# Excel-Makro für Wörter aus Zeile auslesen



## NewProggie (22. November 2004)

Hallo zusammen,

ich hab jetzt schon länger gegoogelt und selbst herumprobiert.
Folgendes Problem:
Ich hab hier ein Excel-Sheet mit x Spalten/Zeilen ungefähr nach folgendem Schema-

                           Standort1             Standort2          Standort3           .......
OS:                       Linux                   Linux                  Win2000        .........
Version:                 1.3                      2.0                      SP2            ...........

.....

Ich muss jetzt ein Makro programmieren, was mir aus den verschiedenen Spalten die ganzen Begriffe eben ausliest und diese dann selbstständig summiert (für Diagramme).
Ungefähr dann so:

OS          Anzahl:
Linux:        12
Win200      7
Suse          4
usw.
Am besten wäre es, wenn ich gar keine Begriffe vorgeben muss, d.h. wenn jemand als Betriebssystem Katze einträgt, dann würde eben auch Katze erfasst und gezählt werden.

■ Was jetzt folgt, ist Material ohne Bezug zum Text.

-- ==== Sys2Proof/Machine/Codec.lean ====
section
/-! DEFINITION. The scanline codec (spec 41_scanline_codec.md): filter selection and the encoder; the effect of each filter record on the engine's hidden state; the record fetch and the decoder; and the meanings of the nine records. -/

namespace Sys2Proof.Machine

/-- The hidden state at the start of a plane of width `w`: both history rows all zero (10_state.md R43,
41_scanline_codec.md R106, R109). -/
def engineStart (w : Nat) : Engine :=
  { width := w, y := 0, cur := 0, prior := zeroRow w, priorprior := zeroRow w, cands := [], costs := [],
    rows := [], stream := [], s0 := [], s1 := [], c0 := [], c1 := [] }

/-! ### Selection and the encoder -/

/-- Continue the search for the first minimum: `best` so far with `bestCost`, `k` the next id
(41_scanline_codec.md R106). -/
def selectFrom (best bestCost k : Nat) : List Nat → Nat
  | [] => best
  | c :: cs => if c < bestCost then selectFrom k c (k + 1) cs else selectFrom best bestCost (k + 1) cs

/-- The least id with the least cost (41_scanline_codec.md R103). -/
def selectFilter : List Nat → Nat
  | [] => 0
  | c :: cs => selectFrom 0 c 1 cs

/-- Every sample of the row equals its first (41_scanline_codec.md R102). -/
def isConstant (row : List Byte) : Bool := row.all fun b => b == row.headD 0

/-- The record the encoder emits for a row: the escape-8 shortcut, the competition, or the restricted
set's Paeth record (41_scanline_codec.md R101 to R104, R106). -/
def encodeRecord (full : Bool) (row prior priorprior : List Byte) : List Byte :=
  if full then
    if isConstant row then [0x08, row.headD 0]
    else
      let cands := candidateRows row prior priorprior
      let k := selectFilter (cands.map rowCost)
      BitVec.ofNat 8 k :: cands.getD k []
  else 0x04 :: residualRow .paeth row prior priorprior

/-- The candidate rows the engine holds for a row: none where the row is not competed for
(10_state.md R44, 41_scanline_codec.md R102, R108). -/
def rowCandidates (full : Bool) (row prior priorprior : List Byte) : List (List Byte) :=
  if full && !isConstant row then candidateRows row prior priorprior else []

/-- One pass of the encoder's loop: emit the record, advance the history (41_scanline_codec.md R104 to R106). -/
def encodeRow (full : Bool) (e : Engine) (row : List Byte) : Engine :=
  { e with
    y := e.y + 1
    cands := rowCandidates full row e.prior e.priorprior
    costs := (rowCandidates full row e.prior e.priorprior).map rowCost
    stream := e.stream ++ encodeRecord full row e.prior e.priorprior
    cur := e.cur + (encodeRecord full row e.prior e.priorprior).length
    priorprior := e.prior
    prior := row }

/-- The engine after encoding a plane of width `w` (41_scanline_codec.md R106). -/
def encodeRows (full : Bool) (w : Nat) (P : Plane) : Engine := P.foldl (encodeRow full) (engineStart w)

/-- EncodePlane (41_scanline_codec.md R106). -/
def encodePlane (full : Bool) (w : Nat) (P : Plane) : List Byte := (encodeRows full w P).stream

/-! ### The records' effects on the hidden state -/

/-- Rebuild a row pixel by pixel from its residual bytes: each pixel's `left` is the one just
reconstructed (41_scanline_codec.md R110 to R116, common part). -/
def decodePixels (k : Pred) (prior priorprior : List Byte) : List Byte → List Byte → List Byte
  | row, [] => row
  | row, b :: bs =>
    decodePixels k prior priorprior
      (row ++ [reconstruct k (neighboursAt row prior priorprior row.length) b]) bs

/-- The escape-7 row: clipped, not wrapped (41_scanline_codec.md R117). -/
def decodeDelta (prior body : List Byte) : List Byte :=
  (List.range body.length).map fun x => clipByte ((sampleBack prior x 0).toNat + s8 (body.getD x 0))

/-- After a record of `n` bytes: the row joins the plane, the history and the cursor advance
(41_scanline_codec.md R121). -/
def advanceRow (row : List Byte) (n : Nat) (e : Engine) : Engine :=
  { e with rows := e.rows ++ [row], priorprior := e.prior, prior := row, cur := e.cur + n, y := e.y + 1 }

/-- The effect of a record with id 0 to 6 (41_scanline_codec.md R110 to R116). -/
def pixelRecord (k : Pred) (body : List Byte) (e : Engine) : Engine :=
  advanceRow (decodePixels k e.prior e.priorprior [] body) (1 + body.length) e

/-- The effect of a record with id 7 (41_scanline_codec.md R117). -/
def deltaRecord (body : List Byte) (e : Engine) : Engine :=
  advanceRow (decodeDelta e.prior body) (1 + body.length) e

/-- The effect of a record with id 8 (41_scanline_codec.md R118). -/
def uniformRecord (value : Byte) (e : Engine) : Engine :=
  advanceRow (List.replicate e.width value) 2 e

/-- The effect of one filter record on the hidden state; the decoder gives it records only. -/
def recordStep (i : Instr) (e : Engine) : Engine :=
  match i with
  | .nop _ _ _ _ => e
  | .encp _ _ _ _ => e
  | .decp _ _ _ _ => e
  | .encc _ _ _ _ => e
  | .decc _ _ _ _ => e
  | .pred _ _ _ _ => e
  | .cost _ _ _ _ => e
  | .srst _ => e
  | .f0 body => pixelRecord .none body e
  | .f1 body => pixelRecord .left body e
  | .f2 body => pixelRecord .up body e
  | .f3 body => pixelRecord .average body e
  | .f4 body => pixelRecord .paeth body e
  | .f5 body => pixelRecord .linear body e
  | .f6 body => pixelRecord .knight body e
  | .f7 body => deltaRecord body e
  | .f8 value => uniformRecord value e

/-! ### The decoder -/

/-- What fetching the record at the cursor gives: a record, a stream error, or the offsets whose access the
platform refused. -/
inductive RecordFetch where
  | record (i : Instr)
  | underrun
  | badFilter
  | refusedAt (offsets : List Nat)
  deriving DecidableEq, Repr

/-- Those of the `n` offsets from `start` on whose byte cannot be read. -/
def unreadable (read : Nat → Option Byte) (start n : Nat) : List Nat :=
  (addrRange start n).filter fun o => (read o).isNone

/-- Fetch the record at cursor `cur` of a stream of `len` bytes and width `w`: end of stream, then the id,
then the length, then the operand bytes (41_scanline_codec.md R119, R120, R122, 60_exceptions.md R151). -/
def fetchRecord (len : Nat) (read : Nat → Option Byte) (w cur : Nat) : RecordFetch :=
  if len ≤ cur then .underrun
  else match read cur with
    | none => .refusedAt [cur]
    | some id =>
      match recordBodyLength w id with
      | none => .badFilter
      | some n =>
        if len < cur + 1 + n then .underrun
        else match unreadable read (cur + 1) n with
          | [] =>
            match recordOf id ((addrRange (cur + 1) n).map fun o => (read o).getD 0) with
            | .instr i => .record i
            | _ => .badFilter
          | o :: os => .refusedAt (o :: os)

/-- How decoding a plane ends. -/
inductive Decoding where
  | done (e : Engine)
  | failed (code : ErrCode) (info : Word)
  | refusedAt (offsets : List Nat)
  deriving DecidableEq, Repr

/-- DecodePlane's loop over the remaining rows (41_scanline_codec.md R122): fetch the record at the cursor
and run it. -/
def decodeRows (len : Nat) (read : Nat → Option Byte) (w : Nat) : Nat → Engine → Decoding
  | 0, e => .done e
  | h + 1, e =>
    match fetchRecord len read w e.cur with
    | .record i => decodeRows len read w h (recordStep i e)
    | .underrun => .failed .underrun (sat32 len)
    | .badFilter => .failed .badFilter (sat32 e.cur)
    | .refusedAt offsets => .refusedAt offsets

/-- Reading a byte string by offset. -/
def readList (bytes : List Byte) (o : Nat) : Option Byte := bytes[o]?

/-- Reading the source region by offset: none where the platform refuses the byte (43_commands.md R138,
60_exceptions.md R152). -/
def readSource (p : Platform) (m : Memory) (base o : Nat) : Option Byte :=
  if admits p .read (base + o) then some (Memory.read m (base + o)) else none

/-- DecodePlane(B, h, w) of a byte string (41_scanline_codec.md R122). -/
def decodePlane (bytes : List Byte) (h w : Nat) : Decoding :=
  decodeRows bytes.length (readList bytes) w h (engineStart w)

/-! ### The meanings of the records (R109: they act on the decoder's cursor and history) -/

/-- F0, None (41_scanline_codec.md R110). -/
def execF0 (body : List Byte) (s : State) : Host.Outcome State Fault Refusal :=
  .next { s with eng := recordStep (.f0 body) s.eng }

/-- F1, Left (41_scanline_codec.md R111). -/
def execF1 (body : List Byte) (s : State) : Host.Outcome State Fault Refusal :=
  .next { s with eng := recordStep (.f1 body) s.eng }

/-- F2, Up (41_scanline_codec.md R112). -/
def execF2 (body : List Byte) (s : State) : Host.Outcome State Fault Refusal :=
  .next { s with eng := recordStep (.f2 body) s.eng }

/-- F3, Average (41_scanline_codec.md R113). -/
def execF3 (body : List Byte) (s : State) : Host.Outcome State Fault Refusal :=
  .next { s with eng := recordStep (.f3 body) s.eng }

/-- F4, Paeth (41_scanline_codec.md R114). -/
def execF4 (body : List Byte) (s : State) : Host.Outcome State Fault Refusal :=
  .next { s with eng := recordStep (.f4 body) s.eng }

/-- F5, Linear (41_scanline_codec.md R115). -/
def execF5 (body : List Byte) (s : State) : Host.Outcome State Fault Refusal :=
  .next { s with eng := recordStep (.f5 body) s.eng }

/-- F6, Knight (41_scanline_codec.md R116). -/
def execF6 (body : List Byte) (s : State) : Host.Outcome State Fault Refusal :=
  .next { s with eng := recordStep (.f6 body) s.eng }

/-- F7, the whole-row signed delta (41_scanline_codec.md R117). -/
def execF7 (body : List Byte) (s : State) : Host.Outcome State Fault Refusal :=
  .next { s with eng := recordStep (.f7 body) s.eng }

/-- F8, the uniform row (41_scanline_codec.md R118). -/
def execF8 (value : Byte) (s : State) : Host.Outcome State Fault Refusal :=
  .next { s with eng := recordStep (.f8 value) s.eng }

end Sys2Proof.Machine
end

Ich hab es alleine leider nicht hinbekommen. Deswegen wäre ich sehr dankbar für einen Tipp, Link oder Hilfestellung.
Vielen Dank schonmal (für die, die das überhaupt gelesen haben )


----------



## GeHo (22. November 2004)

Sortier doch die Spalte mit den OSs, so das gleiche OSs untereiander stehen und guck dann mit einer Objektvariablen, ob in der aktuellen Zelle das selbe steht, wie in der Zelle dadrüber.

Ich hab mal bezogen auf dein Problem und der Objektvariablen ein Beispiel angehängt.
PS.: Ist vielleicht nicht schön programmiert, sollte aber den Zweck erfüllen ;D


----------



## NewProggie (22. November 2004)

sorry,

ich hab leider nur ein kleines Beispiel gepostet.
Es ist so, dass dieses Excel-Sheet sehr umfassend ist (an die 50 Spalten und 2500 Zeilen) und man nicht einfach so jetzt die Struktur umstellen kann.

Dennoch vielen Dank für dein Code-Beispiel, aber mir wird's leider nicht viel nützen


----------



## GeHo (22. November 2004)

Notfalls sollte es dennoch so klappen: 
Denn du kannst natürlich nur die Spalte mit den OSs in ein extra Tabellenblatt kopieren und dann dort die Struktur umändern um die OSs zu zählen.
Ist vielleicht alles ein wenig unschön, aber funktionieren sollt es allemal. 
Vielleicht weiß  wer anders wie man das eleganter lösen kann...


----------



## NewProggie (23. November 2004)

urrgs,

wie komme ich denn an dein Script ran, dass ich es in meinem Sheet einfügen kann


----------



## NewProggie (23. November 2004)

Ich Blechdose,

hat sich erledigt...


----------



## NewProggie (23. November 2004)

nochmal urrgs,

soll kein Flaming werden, aber dein Makro konnte ich nicht ausführen

Fehlermeldung: DataOption1:=xlSortNormal --> Benanntes Argument nicht gefunden.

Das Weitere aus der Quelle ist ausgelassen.